The European Union’s top officials have strongly condemned the knife attack in Nice and expressed their support to France, a founding member of the 27-nation bloc.

European Commission President Ursula von der Leyen, the head of the EU’s executive arm, said the whole of Europe stands behind France, “determined in the face of barbarism and fanaticism.”

EU Council president Charles Michel, who chairs the meetings of the EU’s 27 leaders, expressed his “solidarity with France and the French” in a message posted on Twitter.

“My thoughts are with the victims of the heinous attack on Nice and their loved ones. All of Europe is with you,” Michel wrote.

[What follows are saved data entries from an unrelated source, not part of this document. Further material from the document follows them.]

-- ==== Sys2Proof/Laws/Flags.lean ====
section
/-! SUPPORT. What each rule about the FSR leaves in its bits. -/

namespace Sys2Proof.Machine

/-- Two bytes with the same eight bits are the same byte. -/
theorem byte_eq_of_bits (x y : Byte) (h : ∀ j, j < 8 → x.getLsbD j = y.getLsbD j) : x = y :=
  BitVec.eq_of_getLsbD_eq (fun j hj => h j hj)

theorem statusMutated_bit (f : Byte) (busy keep : Bool) (j : Nat) (hj : j < 8) :
    (statusMutated f busy keep).getLsbD j =
      if j = 5 then fsrWen f && keep else if j = 4 then busy else f.getLsbD j := by
  rw [statusMutated, setWen, setRdyn, setBit_getLsbD _ _ _ _ hj, setBit_getLsbD _ _ _ _ hj]

theorem statusReady_bit (f : Byte) (keep : Bool) (j : Nat) (hj : j < 8) :
    (statusReady f keep).getLsbD j =
      if j = 5 then fsrWen f && keep else if j = 4 then false else f.getLsbD j := by
  rw [statusReady, setWen, setRdyn, setBit_getLsbD _ _ _ _ hj, setBit_getLsbD _ _ _ _ hj]

theorem statusRead_bit (f : Byte) (b1 b0 : Bool) (j : Nat) (hj : j < 8) :
    (statusRead f b1 b0).getLsbD j = if j = 0 then b0 else if j = 1 then b1 else f.getLsbD j := by
  rw [statusRead, setBit_getLsbD _ _ _ _ hj, setBit_getLsbD _ _ _ _ hj]

/-- The bits `WRSR` takes from its operand: `INFEN` always, `RDYN` never, each other one where the draw says so. -/
theorem statusSelect_bit (pick : Byte) :
    ((pick &&& 0xE7#8) ||| 0x08#8).getLsbD 3 = true ∧ ((pick &&& 0xE7#8) ||| 0x08#8).getLsbD 4 = false := by
  simp

theorem statusWritten_infen (f v pick : Byte) : fsrInfen (statusWritten f v pick) = fsrInfen v := by
  simp only [fsrInfen, statusWritten, mergeBits_getLsbD, (statusSelect_bit pick).1, if_true]

theorem statusWritten_rdyn (f v pick : Byte) : fsrRdyn (statusWritten f v pick) = fsrRdyn f := by
  simp only [fsrRdyn, statusWritten, mergeBits_getLsbD, (statusSelect_bit pick).2]
  simp

/-- Each bit after `WRSR` is the old or the written one. -/
theorem statusWritten_bit (f v pick : Byte) (j : Nat) :
    (statusWritten f v pick).getLsbD j = f.getLsbD j ∨ (statusWritten f v pick).getLsbD j = v.getLsbD j := by
  rw [statusWritten, mergeBits_getLsbD]
  split
  · exact .inr rfl
  · exact .inl rfl

theorem setWen_bit (f : Byte) (b : Bool) (j : Nat) (hj : j < 8) :
    (setWen f b).getLsbD j = if j = 5 then b else f.getLsbD j := setBit_getLsbD f 5 j b hj

theorem setRdismb_bit (f : Byte) (b : Bool) (j : Nat) (hj : j < 8) :
    (setRdismb f b).getLsbD j = if j = 2 then b else f.getLsbD j := setBit_getLsbD f 2 j b hj

/-- A mutating command that was in flight: without `WEN` nothing, else `RDYN` and `WEN` by the drawn byte. -/
theorem statusMutationCut_bit (f g pick : Byte) (j : Nat) (hj : j < 8) :
    (statusMutationCut f g pick).getLsbD j =
      if fsrWen f then
        (if j = 5 then fsrWen g && pick.getLsbD 5 else if j = 4 then pick.getLsbD 4 else g.getLsbD j)
      else f.getLsbD j := by
  unfold statusMutationCut
  split
  · exact statusMutated_bit _ _ _ _ hj
  · rfl

theorem statusMutationCut_infen (f g pick : Byte) (h : fsrInfen g = fsrInfen f) :
    fsrInfen (statusMutationCut f g pick) = fsrInfen f := by
  rw [fsrInfen, statusMutationCut_bit _ _ _ 3 (by decide)]
  split
  · exact h
  · rfl

/-- No command that was in flight but `WRSR` touches `INFEN`. -/
theorem statusCut_infen (i : Instr) (f pick : Byte) (h : ∀ v, i ≠ .wrsr v) :
    fsrInfen (statusCut i f pick) = fsrInfen f := by
  cases i with
  | wrsr v => exact absurd rfl (h v)
  | program _ data =>
    rw [statusCut]
    split
    · rfl
    · exact statusMutationCut_infen _ _ _ rfl
  | wren => exact setWen_bit _ _ 3 (by decide)
  | wrdis => exact setWen_bit _ _ 3 (by decide)
  | erasePage _ => exact statusMutationCut_infen _ _ _ rfl
  | eraseAll => exact statusMutationCut_infen _ _ _ (setRdismb_bit _ _ 3 (by decide))
  | cmdRdismb => exact statusMutationCut_infen _ _ _ (setRdismb_bit _ _ 3 (by decide))
  | read _ _ => rfl
  | rdsr _ => rfl
  | rdfpcr _ => rfl
  | cmdEndebug => rfl
  | hexData _ _ _ => rfl
  | hexEof _ _ _ => rfl

theorem flipInfen_bit (f : Byte) (j : Nat) (hj : j < 8) :
    (flipInfen f).getLsbD j = if j = 3 then !f.getLsbD 3 else f.getLsbD j := by
  have : ∀ f : Byte, ∀ j : Fin 8, (flipInfen f).getLsbD j = if j.val = 3 then !f.getLsbD 3 else f.getLsbD j := by
    decide
  exact this f ⟨j, hj⟩

end Sys2Proof.Machine
end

EU leaders were expected to meet later Thursday during a video conference. The Elysee press service said French President Emmanuel Macron was still planning to attend the meeting despite a planned trip to Nice in the afternoon.

2:30 p.m.

The energy-rich country of Qatar has offered its “strong condemnation and denunciation” of the attack in France.

The country’s Foreign Affairs Ministry said in a statement that it wanted to reiterate “Qatar’s firm position on rejecting violence and terrorism, regardless of the motives and reason.”

Many Muslims are marking Thursday as the birthday of the Prophet Muhammad.

A top Emirati diplomat, Anwar Gargash, has tweeted noting the Prophet’s birthday and saying that “we affirm that the speech of violence and extremism does not represent us.”

2:10 p.m.

Turkey has condemned the attack in Notre Dame Basilica in Nice amid heightened diplomatic tensions between the two countries.

“We stand in solidarity with the people of France against terror and violence,” a Turkish foreign ministry statement said, while strongly condemning the attack.

Turkey’s presidential spokesman Ibrahim Kalin tweeted in Turkish and French, expressing his condolences. “We will fight all kinds of terror and extremism with determination and in solidarity,” he said.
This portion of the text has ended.